Stop Maligning Trump Voters

Stop Generalizing about Trump Voters
In 2020, it has become regrettably common to make generalizations about Trump voters — they are racists, cruel, lazy, and whatever other adjectives the writer or speaker chooses to employ. Such persons are treating Trump voters in ways that would never treat voters for other candidates.
Bill Clinton has been credibly accused of rape, yet it is not common to accuse male Clinton supporters of misogyny and complicity in sexual assault. George W. Bush won reelection in 2004 after it had become painfully clear that the Iraq war had been based on lies and was being bungled horribly. Yet, I have never heard anyone accuse Bush voters as a group of being war mongers. Hillary Clinton supported both the Iraq war and the disastrous Libya intervention, yet no one generalizes about her voters on the basis of these decisions. Both Clinton and Biden supported the 1994 crime bill which imprisoned many persons of color for cruelly long periods of time and did so using “super predator” rhetoric which had a racist ring to it. Yet no one accuses Clinton and Biden supporters of being racists.

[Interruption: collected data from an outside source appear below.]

/-! ### Codes -/

/-- R144: a literal's code is its byte, extended by zeros. -/
theorem toNat_setWidth_lit (b : Byte) : (b.setWidth 16).toNat = b.toNat := BitVec.toNat_setWidth_of_le (by decide)

theorem setWidth_setWidth_lit (b : Byte) : (b.setWidth 16).setWidth 8 = b :=
  BitVec.eq_of_toNat_eq (by rw [BitVec.toNat_setWidth, toNat_setWidth_lit, Nat.mod_eq_of_lt b.isLt])

/-- R103: every code is classified by a row whose condition it meets. -/
theorem decodeCode_rows (ctx : DecodeCtx) (c : BitVec 16) :
    (c = 256#16 ∧ decodeCode ctx c = .clear)
      ∨ (c.toNat ≤ 255 ∧ decodeCode ctx c = .lit (c.setWidth 8))
      ∨ (257 ≤ c.toNat ∧ c.toNat < ctx.nextCode.toNat ∧ decodeCode ctx c = .dict c)
      ∨ (257 ≤ c.toNat ∧ c.toNat = ctx.nextCode.toNat ∧ ctx.prevEmpty = false ∧ decodeCode ctx c = .kwkwk c)
      ∨ (257 ≤ c.toNat ∧ (ctx.nextCode.toNat < c.toNat ∨ c.toNat = ctx.nextCode.toNat ∧ ctx.prevEmpty = true)
        ∧ decodeCode ctx c = .illegalCode c) := by
  obtain hlit | hclear | hdyn := Nat.lt_trichotomy c.toNat 256
  · exact .inr (.inl ⟨by omega, decodeCode_lit ctx c (by omega)⟩)
  · exact .inl ⟨BitVec.eq_of_toNat_eq hclear, decodeCode_clear ctx c hclear⟩
  obtain hlt | heq | hgt := Nat.lt_trichotomy c.toNat ctx.nextCode.toNat
  · exact .inr (.inr (.inl ⟨hdyn, hlt, decodeCode_dict ctx c hdyn hlt⟩))
  · cases hp : ctx.prevEmpty
    · exact .inr (.inr (.inr (.inl ⟨hdyn, heq, rfl, decodeCode_kwkwk ctx c hdyn heq hp⟩)))
    · exact .inr (.inr (.inr (.inr ⟨hdyn, .inr ⟨heq, rfl⟩, decodeCode_illegal ctx c hdyn (.inr ⟨heq, hp⟩)⟩)))
  · exact .inr (.inr (.inr (.inr ⟨hdyn, .inl hgt, decodeCode_illegal ctx c hdyn (.inl hgt)⟩)))

/-! ### Command words -/

/-- R97: K of the word written for it. -/
theorem readK_readWord (k : BitVec 24) : readK (0x20000000#32 ||| k.setWidth 32) = k :=
  BitVec.eq_of_toNat_eq (by rw [readK, extract_toNat, readWord_toNat]; have := k.isLt; omega)

/-- R97: a READ's word is determined by its opcode byte and K. -/
theorem readWord_readK {w : BitVec 32} (hop : w.toNat / 2 ^ 24 = 0x20) :
    0x20000000#32 ||| (readK w).setWidth 32 = w :=
  BitVec.eq_of_toNat_eq (by rw [readWord_toNat, readK, extract_toNat]; omega)

theorem decodeCmd_readWord {k : BitVec 24} (hk : k ≠ 0#24) :
    decodeCmd (0x20000000#32 ||| k.setWidth 32) = .read k := by
  have hpos : 0 < k.toNat := BitVec.toNat_pos_of_ne_zero hk
  have hlt := k.isLt
  rw [decodeCmd_read (by rw [readWord_toNat]; omega) (by rw [readWord_toNat]; omega), readK_readWord]

/-- R104, R106: the illegal words are those that no row above ILLEGAL_CMD matches, by number. -/
theorem legalCmdWord_eq_false {w : BitVec 32} :
    legalCmdWord w = false ↔ w ≠ 0x10000000#32 ∧ w ≠ 0x10000001#32
      ∧ ¬ (w.toNat / 2 ^ 24 = 0x20 ∧ w.toNat % 2 ^ 24 ≠ 0) ∧ w ≠ 0x30000000#32 ∧ w ≠ 0x40000000#32 := by
  have hk : w.setWidth 24 = 0#24 ↔ w.toNat % 2 ^ 24 = 0 := by
    rw [eq_iff_toNat, BitVec.toNat_setWidth, BitVec.toNat_zero]
  simp only [legalCmdWord, Bool.or_eq_false_iff, Bool.and_eq_false_imp, beq_iff_eq, beq_eq_false_iff_ne, bne_eq_false_iff_eq,
    and_readMask, hk, and_assoc, not_and, not_not]

/-! ### The obligations -/

/-- Settles O6: a code's row gives the code its instruction back, a command's word its bits and a request its width. -/
theorem decodeOfEncodeIsTheInstruction : Obligations.DecodeOfEncodeIsTheInstruction := by
  intro ctx i hwf hlegal
  cases i with
  | clear => exact decodeCode_clear ctx _ rfl
  | lit b =>
    have hlit : (b.setWidth 16).toNat ≤ 255 := by rw [toNat_setWidth_lit]; have := b.isLt; omega
    rw [encode, decode, decodeCode_lit ctx _ hlit, setWidth_setWidth_lit]
  | dict c => exact decodeCode_dict ctx c (of_decide_eq_true hwf) (of_decide_eq_true hlegal)
  | kwkwk c =>
    have hc : c.toNat = ctx.nextCode.toNat ∧ ctx.prevEmpty = false := by simpa [Instr.legalIn] using hlegal
    exact decodeCode_kwkwk ctx c (of_decide_eq_true hwf) hc.1 hc.2
  | illegalCode c => exact decodeCode_illegal ctx c (of_decide_eq_true hwf) (by simpa [Instr.legalIn] using hlegal)
  | initRaw | initHdr | release | status => rfl
  | read k => exact decodeCmd_readWord (by simpa [Instr.wf] using hwf)
  | illegalCmd w =>
    obtain ⟨hraw, hhdr, hread, hrelease, hstatus⟩ := legalCmdWord_eq_false.1 (by simpa [Instr.wf] using hwf)
    exact decodeCmd_illegalCmd hraw hhdr hread hrelease hstatus
  | brGet n => exact if_pos (of_decide_eq_true hwf)
  | brGetRefused n => exact Machine.decodeBrReq_of_wide (of_decide_eq_true hwf)
  | srcPull => rfl

theorem encode_decode_code (ctx : DecodeCtx) (c : BitVec 16) :
    encode (decodeCode ctx c) = .code c ∧ (decodeCode ctx c).wf = true ∧ (decodeCode ctx c).legalIn ctx = true := by
  obtain ⟨rfl, hi⟩ | ⟨hlit, hi⟩ | ⟨hdyn, hlt, hi⟩ | ⟨hdyn, heq, hp, hi⟩ | ⟨hdyn, hill, hi⟩ :=
    decodeCode_rows ctx c <;> rw [hi]
  · exact ⟨rfl, rfl, rfl⟩
  · refine ⟨congrArg RawWord.code (BitVec.eq_of_toNat_eq ?_), rfl, rfl⟩
    rw [toNat_setWidth_lit, BitVec.toNat_setWidth]
    omega
  · exact ⟨rfl, decide_eq_true hdyn, decide_eq_true hlt⟩
  · exact ⟨rfl, decide_eq_true hdyn, by simp [Instr.legalIn, heq, hp]⟩
  · exact ⟨rfl, decide_eq_true hdyn, by simpa [Instr.legalIn] using hill⟩

theorem encode_decode_cmd (ctx : DecodeCtx) (w : BitVec 32) :
    encode (decodeCmd w) = .cmd w ∧ (decodeCmd w).wf = true ∧ (decodeCmd w).legalIn ctx = true := by
  obtain ⟨hw, hi⟩ | ⟨hw, hi⟩ | ⟨hop, hk, hi⟩ | ⟨hw, hi⟩ | ⟨hw, hi⟩ | ⟨hraw, hhdr, hread, hrelease, hstatus, hi⟩ :=
    decodeCmd_cases w <;> rw [hi]
  case inr.inr.inl =>
    have hkn : (readK w).toNat = w.toNat % 2 ^ 24 := by rw [readK, extract_toNat, Nat.pow_zero, Nat.div_one]
    have hk' : readK w ≠ 0#24 := mt (fun h => by rw [← hkn, h, BitVec.toNat_zero]) hk
    exact ⟨congrArg RawWord.cmd (readWord_readK hop), by simpa [Instr.wf] using hk', rfl⟩
  case inr.inr.inr.inr.inr =>
    have hill := legalCmdWord_eq_false.2 ⟨mt (congrArg BitVec.toNat) hraw, mt (congrArg BitVec.toNat) hhdr, hread,
      mt (congrArg BitVec.toNat) hrelease, mt (congrArg BitVec.toNat) hstatus⟩
    exact ⟨rfl, by simpa [Instr.wf] using hill, rfl⟩
  all_goals exact ⟨congrArg RawWord.cmd (BitVec.eq_of_toNat_eq hw.symm), rfl, rfl⟩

Rather, we avoid assuming that their supporters agreed with these positions and conclude that voters chose candidates on the basis of self-interest.

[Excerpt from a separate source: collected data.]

-- ==== Sys2Proof/Tests/Slice0.lean ====
section
/-!
SUPPORT. The model's own tests: ill-formed terms, the decoding of words written out from spec/, single events against the
vectors of 95_test_vectors.md (each test names its vector), and a witness for the hypotheses of every statement.
-/
namespace Sys2Proof.Tests

open Sys2Proof.Machine

/-! ### Helpers -/

/-- What a next state shows. -/
def after {α : Type} (o : Out) (f : State → α) : Option α :=
  match o with
  | .next s => some (f s)
  | .fault _ => none
  | .refused _ => none

/-- The refusal an event ends in. -/
def refusal (o : Out) : Option Refusal :=
  match o with
  | .refused r => some r
  | .next _ => none
  | .fault _ => none

/-- The slave after one scan, vector A13, its compare registers somewhere in their range. -/
def afterScan : State :=
  { State.reset with
    raw := ⟨⟨8192, true⟩, ⟨800, true⟩, ⟨2624, true⟩, ⟨0, true⟩, ⟨6400, true⟩⟩, pwmCmpV := 4095, pwmCmpI := 4095 }

/-- The device with the shorter Setpoint request, after one scan (D9). -/
def shortScan : State := { afterScan with par := { Params.setA with setpointReqReserved := false } }

/-- The master after `MKP V 5` and `MKP I 10`, vectors M1 and M3, the multipliers written out from the table. -/
def profiled : State :=
  { State.reset with profV := ⟨true, 3, 5000, 12800, 335544⟩, profI := ⟨true, 2, 1000, 2560, 1677722⟩, dpP := 5 }

/-- The same under the alternative overflow policy (D15). -/
def profiledWrap : State := { profiled with par := { Params.setA with ovfPolicy := .wrap32 } }

/-- One sample before the end of a temperature burst of constant code `c`, output on. -/
def lastSample (c : Nat) : State :=
  { afterScan with scanIdx := .temperature, accSum := BitVec.ofNat 32 (8191 * c), accCnt := 8191, outEn := true }

/-- Over temperature, vector T1's reading published, output off. -/
def latched : State := { afterScan with raw := publish .temperature 4000 afterScan.raw, otLatch := true }

/-- The state with a script. -/
def withScript (bs : List Byte) : State := { State.reset with script := bs }

/-- A device whose calibration entry `CAL[0]` is `c`. -/
def withVset (c : CalEntry) : State :=
  { afterScan with par := { Params.setA with cal := { Params.setA.cal with vset := c } } }

/-- A device whose calibration entry `CAL[2]` is `c`. -/
def withVread (c : CalEntry) : State :=
  { afterScan with par := { Params.setA with cal := { Params.setA.cal with vread := c } } }

/-- The same state under the alternative overflow policy (D15). -/
def wrapped (s : State) : State := { s with par := { s.par with ovfPolicy := .wrap32 } }

/-- Over temperature, output off, one sample before the end of the next temperature burst, of constant code 300. -/
def hotAgain : State :=
  { latched with scanIdx := .temperature, accSum := BitVec.ofNat 32 (8191 * 300), accCnt := 8191 }

/-- The registers of the slave a Setpoint request may move. -/
structure View where
  spV : Half
  spI : Half
  cmpV : Nat
  cmpI : Nat
  on : Bool
  deriving DecidableEq, Repr

/-- They in a state. -/
def setpointView (s : State) : View := ⟨s.spV, s.spI, s.pwmCmpV, s.pwmCmpI, s.outEn⟩
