-- ==== Sys2Proof/Machine/Dispatch.lean ====
section
/-! DEFINITION. The command step of a decoded command: one arm per constructor of Instr. -/

namespace Sys2Proof.Machine

def exec (i : Instr) (s : State) : Host.Outcome State Fault Refusal :=
  match i with
  | .nop => Sys2Proof.Machine.execNop s
  | .setcfg r v => Sys2Proof.Machine.execSetcfg r v s
  | .getcfg r => Sys2Proof.Machine.execGetcfg r s
  | .txput c => Sys2Proof.Machine.execTxput c s
  | .txclr => Sys2Proof.Machine.execTxclr s
  | .transmit => Sys2Proof.Machine.execTransmit s
  | .txstop => Sys2Proof.Machine.execTxstop s
  | .listen => Sys2Proof.Machine.execListen s
  | .rxstop => Sys2Proof.Machine.execRxstop s
  | .rxget => Sys2Proof.Machine.execRxget s
  | .getsr n => Sys2Proof.Machine.execGetsr n s
  | .evclr m => Sys2Proof.Machine.execEvclr m s
  | .irqen m => Sys2Proof.Machine.execIrqen m s

end Sys2Proof.Machine
end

Why are Trump voters not given the same benefit of the doubt? After all, Trump has taken serious positions on foreign policy — against no-end foreign wars and — on trade — his voters may be wrong that NAFTA is the cause of their economic woes but being wrong is not racist. Others vote for him because they are conservative Christians and pro-life.
They believe that issues of war and peace, jobs, and their Christian faith matter more to them than racism. The demand, then, is not that voters not be racist but that they elevate anti-racism to the level of the most important issue there is. If you had lost a child in the Iraq war, what would you think is the most important issue?

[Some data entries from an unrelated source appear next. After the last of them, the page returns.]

/-- R127: the envelope is `min(RAMP, k, TSYM - k) / RAMP`; with `2 * RAMP <= TSYM` it is the trapezoid; with `2 * RAMP > TSYM` it peaks at
`(TSYM div 2) / RAMP`; with `RAMP` = 0 it is 1; it is always between 0 and 1. -/
def Obligations.EnvelopeIsTheTrapezoid : Prop :=
  ∀ tsym ramp k : Nat, k < tsym →
    0 ≤ envelopeGain tsym ramp k ∧ envelopeGain tsym ramp k ≤ 1 ∧
    (ramp = 0 → envelopeGain tsym ramp k = 1) ∧
    (0 < ramp → envelopeGain tsym ramp k = (min (ramp : ℚ) (min k (tsym - k))) / ramp) ∧
    (0 < ramp → envelopeGain tsym ramp 0 = 0) ∧
    (0 < ramp → 2 * ramp ≤ tsym →
      (k ≤ ramp → envelopeGain tsym ramp k = (k : ℚ) / ramp) ∧
      (ramp ≤ k → k ≤ tsym - ramp → envelopeGain tsym ramp k = 1) ∧
      (tsym - ramp ≤ k → envelopeGain tsym ramp k = ((tsym - k : Nat) : ℚ) / ramp)) ∧
    (tsym < 2 * ramp →
      envelopeGain tsym ramp k ≤ ((tsym / 2 : Nat) : ℚ) / ramp ∧
      envelopeGain tsym ramp (tsym / 2) = ((tsym / 2 : Nat) : ℚ) / ramp)

/-- R128: the tuning word is `f * 2^PHW / FS` rounded to nearest, half up; the phase starts at 0 and each
tick adds the tuning word mod `2^PHW`. With the reference parameters the tuning words of the two tones of
the reset values are the numbers of R128. -/
def Obligations.TuningWordIsTheNearest : Prop :=
  ftw Config.reference 18000 = 1610612736 ∧ ftw Config.reference 19000 = 1700091221 ∧
  ∀ (c : Config) (f k : Nat), 0 < c.fs →
    (ftw c f : ℤ) = ⌊(f * 2 ^ c.phw : ℚ) / c.fs + 1 / 2⌋ ∧
    phase c f 0 = 0 ∧ phase c f (k + 1) = (phase c f k + ftw c f) % 2 ^ c.phw

/-- R130, R124, R129: the output sample never exceeds `WMAX`, whatever the waveform; it is 0 outside
Transmitting, in the guard interval, with gain 0, and at the start of a symbol with a ramp. Inside a symbol
it is `MGAIN / AMP_ONE` times the envelope times the waveform at the phase of the plan's own frequency,
rounded toward zero once. That the bound also holds for `AMP_ONE` = 0, which R11 excludes, is the model's choice
(log 23). -/
def Obligations.OutputFollowsThePlan : Prop :=
  (∀ (s : State) (o : Int), s.mgain.toNat ≤ s.config.ampOne → toneOut s = .ok o →
    |o| ≤ (wmax s.config : Int) ∧
    (s.mode ≠ .transmitting → o = 0) ∧
    (s.nsym * s.cfg.tsym.toNat ≤ s.txcnt → o = 0) ∧
    (s.mgain = 0 → o = 0) ∧
    (s.txcnt % s.cfg.tsym.toNat = 0 → 0 < s.cfg.ramp.toNat → o = 0)) ∧
  ∀ (s : State) (p : ToneSpec), s.mode = .transmitting → s.txcnt < s.nsym * s.cfg.tsym.toNat →
    toneSpec s (s.txcnt / s.cfg.tsym.toNat) = some p →
    p.start ≤ s.t0 + s.txcnt ∧ s.t0 + s.txcnt < p.stop ∧
    ∃ w : Int, w = wave s.config ((s.t0 + s.txcnt - p.start) * ftw s.config p.frequency % 2 ^ s.config.phw) ∧
      |w| ≤ (wmax s.config : Int) ∧
      toneOut s = .ok (tdiv
        (s.mgain.toNat * (envelope s.cfg.tsym.toNat s.cfg.ramp.toNat (s.t0 + s.txcnt - p.start)).1 * w)
        (s.config.ampOne * (envelope s.cfg.tsym.toNat s.cfg.ramp.toNat (s.t0 + s.txcnt - p.start)).2))

/-! ## The receiver -/

/-- R153: after an accepted `LISTEN` and `n` periods in all the timer reads `n mod POLL` and the session
goes on, whatever the frames and the pins do; before the `POLL`-th tick step the reading is still the
cleared one and nothing is decoded. The listed later periods are any without a command and a reset; that the
periods beyond the list have neither is the model's choice (log 2). -/
def Obligations.PollTimerIsPeriodic : Prop :=
  ∀ s : State, Inv s → s.mode = .idle → s.port.rst = false → s.port.cmd = some 0x70000000 →
    s.port.inOk = true → QuietFuture s →
    ∀ n, 1 ≤ n → ∃ u, runSteps n s = .next u ∧ u.mode = .listening ∧ u.tickcnt.toNat = n % s.cfg.poll.toNat ∧
      (n < s.cfg.poll.toNat → u.reading = ⟨false, 0, 0⟩ ∧ u.events = s.events ∧ u.rxcnt = 0 ∧ u.rxfifo = s.rxfifo)

/-- R153, R154, R156: a tick step in Listening that does not reach `POLL` only counts; one that reaches it
with `in_ok` = 0 yields no reading and posts `DeviceError`, and the session goes on with its accumulator,
queue and frame as they were. -/
def Obligations.ListenTickCountsOrPostsDeviceError : Prop :=
  ∀ s : State, s.mode = .listening →
    (s.tickcnt.toNat + 1 < s.cfg.poll.toNat →
      ∃ n : BitVec 24, n.toNat = s.tickcnt.toNat + 1 ∧
        tick s = .next { s with out := 0, clk := (s.clk + 1) % 2 ^ s.config.clkw, tickcnt := n }) ∧
    (s.tickcnt.toNat + 1 = s.cfg.poll.toNat → s.port.inOk = false →
      tick s = .next
        { s with
          out := 0
          clk := (s.clk + 1) % 2 ^ s.config.clkw
          tickcnt := 0
          reading := { valid := false, bin := 0, mag := 0 }
          err := 0x03
          events := s.events ||| 0b0010 })

/-- R154, R158, R162, R63, R170: a detection tick with `in_ok` = 1 stores the frame of the port in the cells
below `NBINS` (a sample the port's list does not give is a free value, log 11), reads its first maximum, and
marks the reading valid exactly when it is above the threshold. A valid reading sets `FREQ` and hands the
winning bin to `Classify`, which alone decides accumulator, queue, cause and the other events; an invalid one
leaves all of these as they were. The tick outputs 0, advances `CLK`, returns `TICKCNT` to 0, and changes
nothing else. -/
def Obligations.DetectionReadsTheFrame : Prop :=
  ∀ s : State, s.mode = .listening → s.tickcnt.toNat + 1 = s.cfg.poll.toNat → s.port.inOk = true →
    1 ≤ s.cfg.nbins.toNat →
    ∃ t, tick s = .next t ∧
      t = { s with
        out := 0
        clk := (s.clk + 1) % 2 ^ s.config.clkw
        tickcnt := 0
        frame := t.frame
        reading := t.reading
        rxshift := t.rxshift
        rxcnt := t.rxcnt
        rxfifo := t.rxfifo
        err := t.err
        events := t.events } ∧
      (portFrame s).length = s.cfg.nbins.toNat ∧
      (∀ x ∈ portFrame s, x ≤ magmax s.config) ∧
      (∀ k < s.cfg.nbins.toNat, memRead t.frame k = (portFrame s)[k]?) ∧
      (∀ k < s.cfg.nbins.toNat, ∀ x, s.port.frame[k]? = some x → x ≤ magmax s.config →
        memRead t.frame k = some x) ∧
      (∀ k, s.cfg.nbins.toNat ≤ k → memRead t.frame k = memRead s.frame k) ∧
      (portFrame s)[t.reading.bin]? = some t.reading.mag ∧
      (∀ x ∈ portFrame s, x ≤ t.reading.mag) ∧
      (∀ k < t.reading.bin, ∀ x, (portFrame s)[k]? = some x → x < t.reading.mag) ∧
      t.reading.valid = above s.config (sext24 s.cfg.detth) t.reading.mag ∧
      (t.reading.valid = true →
        t.events.getLsbD 3 = true ∧
        ∃ c, c = classify t.reading.bin { s with events := s.events ||| 0b1000 } ∧
          t.rxshift = c.rxshift ∧ t.rxcnt = c.rxcnt ∧ t.rxfifo = c.rxfifo ∧ t.err = c.err ∧
          t.events = c.events) ∧
      (t.reading.valid = false →
        t.rxshift = s.rxshift ∧ t.rxcnt = s.rxcnt ∧ t.rxfifo = s.rxfifo ∧ t.err = s.err ∧ t.events = s.events)

/-- R159, R160: for a magnitude above 0 the comparator is `DBK * log10(m / MAGMAX) >= D`, equality
included, with the real logarithm; a magnitude of 0 is below every threshold; and with the reference
parameters the least magnitudes that are above are those of R160's list. The range of R160 is
-255 <= `D` <= 0; that the same holds for `D` > 0, which no legal `DETTH` is, is the model's choice
(log 16). -/
def Obligations.ThresholdIsTheDecibelMeasure : Prop :=
  (∀ (c : Config) (d : Int) (m : Nat), c.Legal →
    (0 < m → (above c d m = true ↔
      (d : ℝ) ≤ (c.dbk : ℝ) * Real.logb 10 ((m : ℝ) / (magmax c : ℝ)))) ∧
    above c d 0 = false) ∧
  (∀ p ∈ ([(0, 255), (-6, 128), (-20, 26), (-30, 9), (-40, 3), (-48, 2)] : List (Int × Nat)),
    ∀ m, above Config.reference p.1 m = true ↔ p.2 ≤ m) ∧
  ∀ d : Int, d ≤ -49 → ∀ m, above Config.reference d m = true ↔ 1 ≤ m

/-- R171, R161: a bin is in the window around a centre frequency exactly when its exact frequency differs
from it by at most `TOL` Hz, both ends included. At the reset values bins 758 to 778 are bit 0, bins 800 to
821 are bit 1, and every other bin is dropped. -/
def Obligations.WindowIsTheFrequencyDistance : Prop :=
  (∀ (s : State) (k fc : Nat), 1 ≤ s.cfg.nbins.toNat →
    (inWindow s k fc = true ↔ |binFrequency s k - (fc : ℚ)| ≤ (s.config.tol : ℚ))) ∧
  ∀ s : State, s.cfg = State.reset.cfg → s.config = Config.reference → ∀ k : Nat,
    (inWindow s k 18000 = true ↔ 758 ≤ k ∧ k ≤ 778) ∧ (inWindow s k 19000 = true ↔ 800 ≤ k ∧ k ≤ 821) ∧
    classifyBin s k =
      if 758 ≤ k ∧ k ≤ 778 then some false else if 800 ≤ k ∧ k ≤ 821 then some true else none

/-- R170, R173: a valid reading in exactly one window contributes that bit, one in both or in neither
contributes none; with `DELTA` = 0 every reading is dropped, and with `2 * TOL < DELTA` none is in both. -/
def Obligations.ClassificationIsByWindow : Prop :=
  ∀ (s : State) (k : Nat),
    (∀ b, classifyBin s k = some b ↔
      inWindow s k (s.cfg.f0.toNat + bitNat b * s.cfg.delta.toNat) = true ∧
      inWindow s k (s.cfg.f0.toNat + bitNat (!b) * s.cfg.delta.toNat) = false) ∧
    (∀ b, classifyBin s k = some b → classify k s = accumulate b s) ∧
    (classifyBin s k = none → classify k s = s) ∧
    (s.cfg.delta = 0 → classifyBin s k = none) ∧
    (1 ≤ s.cfg.nbins.toNat → 2 * s.config.tol < s.cfg.delta.toNat →
      ¬ (inWindow s k s.cfg.f0.toNat = true ∧ inWindow s k (s.cfg.f0.toNat + s.cfg.delta.toNat) = true))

An analysis of Trump’s rally crowds and how they respond to him supports this point. In the days leading up to the 2020 election, he decried wars that waste American blood and treasure, words that were greeted with sustained applause by his audiences.
Research by Douglas Kriner and Francis Shen shows that low and working class Americans are more likely to be injured in combat than soldiers from wealthier famzilies. Other research by the same men shows that those Obama-to-Trump states were those with high levels of casualties in the Iraq war.
Why should people who experience the hardships of war more than others vote for inept war hawks like Clinton and Biden? Why shouldn’t they vote for Trump, who is practically a lefty peacenik compared to the Democratic candidates who ran against him?
Incidentally, voting against war helps members of minority groups who are disproportionately likely to be low-income and thus more prone to combat injuries. In this case, an antiwar stance and an anti-racism stance dovetail admirably.
This disdain for Trump voters carries an unbearable stench of superiority both because such critics have probably not made the sacrifices and experienced the hardships that many Trump voters have and because such criticism fails to take into account the equally great failings of the other candidates.